Plain English Summary
Background and study aims
Currently, labour is induced in at least a third of all pregnancies. This process can be lengthy in a woman who has never delivered a child before. Starting labour with a Foley balloon is suitable for these women as it can slowly lead to opening of the cervix. After placing and filling up the Foley balloon in the lower womb, these women are safely sent home as it does not cause labour pains and it is unlikely for them to deliver at home without the breaking of waters and a hormone drip to initiate labour pains. The aim of this study is to compare two different interventions after balloon catheter induction of labour in women who have not delivered a child before.
Who can participate?
Pregnant women who have not delivered a child before, aged 18 and over, who are carrying a single, live unborn child at or beyond 37 weeks of pregnancy and who are planned for induction of labour.
What does the study involve?
After sending them home with the Foley balloon in place, participants will be randomly assigned to two groups. The researchers are trying to study the approach when the Foley balloon slips out of the vagina and its effect on the labour duration (from breaking of waters to delivery) and mothers’ satisfaction with their birth process. Participants in Group A will be asked to return to the hospital the next morning and those in Group B will be asked to return immediately when the balloon drops. All participants will be asked to return immediately to the hospital if any of these happens at home: breaking of waters, bleeding from the vagina, pain or increased discomfort, decreased fetal movements, painful labour pains (two or more contractions in 10 minutes), fever (temperature 38°C or over) and inability to pass urine. When participants are admitted to the hospital as instructed, the cervical opening will be checked followed by the standard care provided by the hospital, which usually involves breaking the waters and starting a hormone drip to start labour pains.
What are the possible benefits and risks of participating?

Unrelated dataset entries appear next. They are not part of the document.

/-- R135, R136. In DRIVING with the transport Running the dispatch first raises the entries left behind, then takes the window's
out of the schedule and fills the sections with them; else the frame carries immediate Offs alone, in DRIVING pedal rests too,
and in WAKING and ALIGNING nothing. An entry before the window start rises to it, and those of its target behind it by as much;
entries that move take their notes' ticks along. A station's section is offered its pending immediate Offs, the pending rests
of its pedals, and the window's Offs, Attacks, Holds and PedalSets, and carries the first 24. A PedalSet with a later one of its
pedal in the window is neither sent nor kept. An entry without a place is postponed: it and every later entry of its target
move 20 ticks, and Postponed counts it; where all find a place, all are sent. The effects of the immediate Offs and rests come
first, then those of the entries in their order; a rest of a pedal without a driving station stays pending. What a cycle start
sends is what this leaves; a calibration strike that stood Pending as it began is asked again behind the frame (R158).
The model's choice in it: log 3, log 11, log 17 and log 25. -/
def Obligations.PlacesAreFilledInOrder : Prop :=
  (∀ (shift : Entry → Nat) (k : Nat) (s : State), Keyed k →
      (s.moveEntries shift).sched.entries.Perm (s.sched.entries.map (fun e => e.later (shift e))) ∧
      (s.scheduleOrdered → (s.moveEntries shift).scheduleOrdered) ∧
      (s.moveEntries shift).driveOf k = { s.driveOf k with notes := (s.driveOf k).notes.map (fun n =>
        let strike := ((s.sched.entries.filter (fun e => e.strikes k && e.note == some n.id)).map shift).sum
        let off := ((s.sched.entries.filter (fun e => e.offOf k && e.note == some n.id)).map shift).sum
        { n with onset := n.onset + strike, strike := n.strike.map (· + strike), off := n.off + off }) } ∧
      Touches { sched := true } s (s.moveEntries shift)) ∧
  (∀ s : State,
      (s.link.state = .driving → s.time.transport = .running → ∃ u, u = s.moveEntries s.catchUpBy ∧
        s.takeCommands = u.fillSections (u.sched.entries.filter (fun e => decide (s.windowStart + 19 < e.onset)))
          (u.sched.entries.filter (fun e => decide (e.onset ≤ s.windowStart + 19))).zipIdx) ∧
      ((s.link.state = .ready ∨ s.link.state = .lost ∨ (s.link.state = .driving ∧ s.time.transport ≠ .running)) →
        s.takeCommands = s.fillSections s.sched.entries []) ∧
      ((s.link.state = .waking ∨ s.link.state = .aligning) → s.takeCommands = (s, List.replicate 8 [])) ∧
      (∀ e ∈ s.sched.entries, e.isCommand = false → s.catchUpBy e = s.windowStart - e.onset) ∧
      (∀ before f behind e, s.sched.entries = before ++ f :: behind → (∀ x ∈ before, e.sameTarget x = false) →
        e.sameTarget f = true → s.catchUpBy e = s.windowStart - f.onset) ∧
      (s.link.state ≠ .down → s.time.linkLeft = .none → s.time.waiting = [] → ∃ u v f, u = s.advanceCycle.takeCommands ∧
        f.sections = u.2 ∧
        v = { u.1 with link := { u.1.link with
          frameOut := some f, expiry := some s.advanceCycle.time.linkCycle, echo := .idle } } ∧
        ((∃ c, s.calib.current = some c ∧ c.state = .pending) →
          exec (.cycleStart []) s = .next (State.captureRelease v.retryStrike)) ∧
        ((∀ c, s.calib.current = some c → c.state ≠ .pending) →
          exec (.cycleStart []) s = .next v.captureRelease))) ∧
  (∀ (window : List (Entry × Nat)) (b : Nat) (s : State),
      s.placed window b = (s.offered window b).take 24 ∧
      s.offered window b =
        (allKeys.filter (fun k => (s.driveOf k).immediateOff && s.driverOf k == some b)).map Item.offNow ++
        (if s.link.state = .driving then
          (allPedals.filter (fun q => (s.pedalDriveOf q).rest && s.pedalDriverOf q == some b)).map Item.rest else []) ++
        [EntryKind.off, .attack, .hold, .pedalSet].flatMap (fun kind =>
          (window.filter (fun x => x.1.kind == kind && s.stationFor x.1 == some b)).map (fun x => .entry x.2 x.1)) ∧
      ∀ x, outdone window x = true ↔ x.1.kind = .pedalSet ∧ ∃ y ∈ window, y.1.kind = .pedalSet ∧
        y.1.target = x.1.target ∧ x.2 < y.2) ∧
  (∀ (es left : List Entry) (window commands unplaced : List (Entry × Nat)) (s u v : State), window = es.zipIdx →
      commands = window.filter (fun x => x.1.isCommand && !outdone window x) →
      u = allKeys.foldl State.dropOff (commands.foldl State.dropRest s) →
      unplaced = commands.filter (fun x => allStations.all (fun b => !(u.placed commands b).contains (.entry x.2 x.1))) →
      v = State.bumpTimes (State.moveEntries
          (u.setEntries ((commands.filter (heldBack unplaced)).map (fun x => x.1) ++ left))
          (fun e => if unplaced.any (fun y => e.sameTarget y.1) then 20 else 0)) .postponed unplaced.length →
      (s.count .postponed + unplaced.length ≤ 65535 → v.count .postponed = s.count .postponed + unplaced.length) ∧
      (∀ items : List (List Item), items = allStations.map (fun b => (u.placed commands b).filter (fun i =>
          match i with
          | .entry n e => !heldBack unplaced (e, n)
          | _ => true)) →
        s.fillSections left window =
          (((window.filter (fun x => !x.1.isCommand || (commands.contains x && !heldBack unplaced x))).map
              (fun x => x.1)).foldl State.sent (items.flatten.foldl State.itemSent v),
            items.map (fun l => l.map (Item.command s.windowStart)))) ∧
      ((∀ b, (u.offered commands b).length ≤ 24) → (∀ x ∈ commands, ∃ b ∈ allStations, u.stationFor x.1 = some b) →
        s.fillSections left window =
          (((window.filter (fun x => !outdone window x)).map (fun x => x.1)).foldl State.sent
              ((allStations.flatMap (u.offered commands)).foldl State.itemSent (u.setEntries left)),
            allStations.map (fun b => (u.offered commands b).map (Item.command s.windowStart)))))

Participants may or may not benefit from this study as it is not known if the above actions have a positive effect on the labour duration, but participants may be satisfied with their birthing process occurring at more safe hours (daytime). During the Foley balloon placement and filling, there may be some pain or discomfort and sometimes light vaginal bleed which settles. Rarely, there is difficulty in passing urine with the Foley balloon in place.
Where is the study run from?
University Malaya Medical Centre (UMMC) (Malaysia)
When is the study starting and how long is it expected to run for?
September 2020 to August 2021
Who is funding the study?
University Malaya Medical Centre (UMMC) (Malaysia)
Who is the main contact?
Dr Sreella Raghavan
Dr Sreella Raghavan
Lorong Sepat 3
Taman Teluk Pulai
Prof Tan Peng Chiong
A randomized controlled trial of two different regimens of outpatient Foley catheter induction of labour in nulliparous women
1. In the group that returns the following morning after Foley balloon expulsion, it is hypothesized that maternal satisfaction is improved on labour and delivery during daytime hours.
2. Duration of active labour, defined as amniotomy and oxytocin to delivery interval, would be non-inferior between the two groups; with a margin of 2 hours in the continued expectant management at home following balloon expulsion.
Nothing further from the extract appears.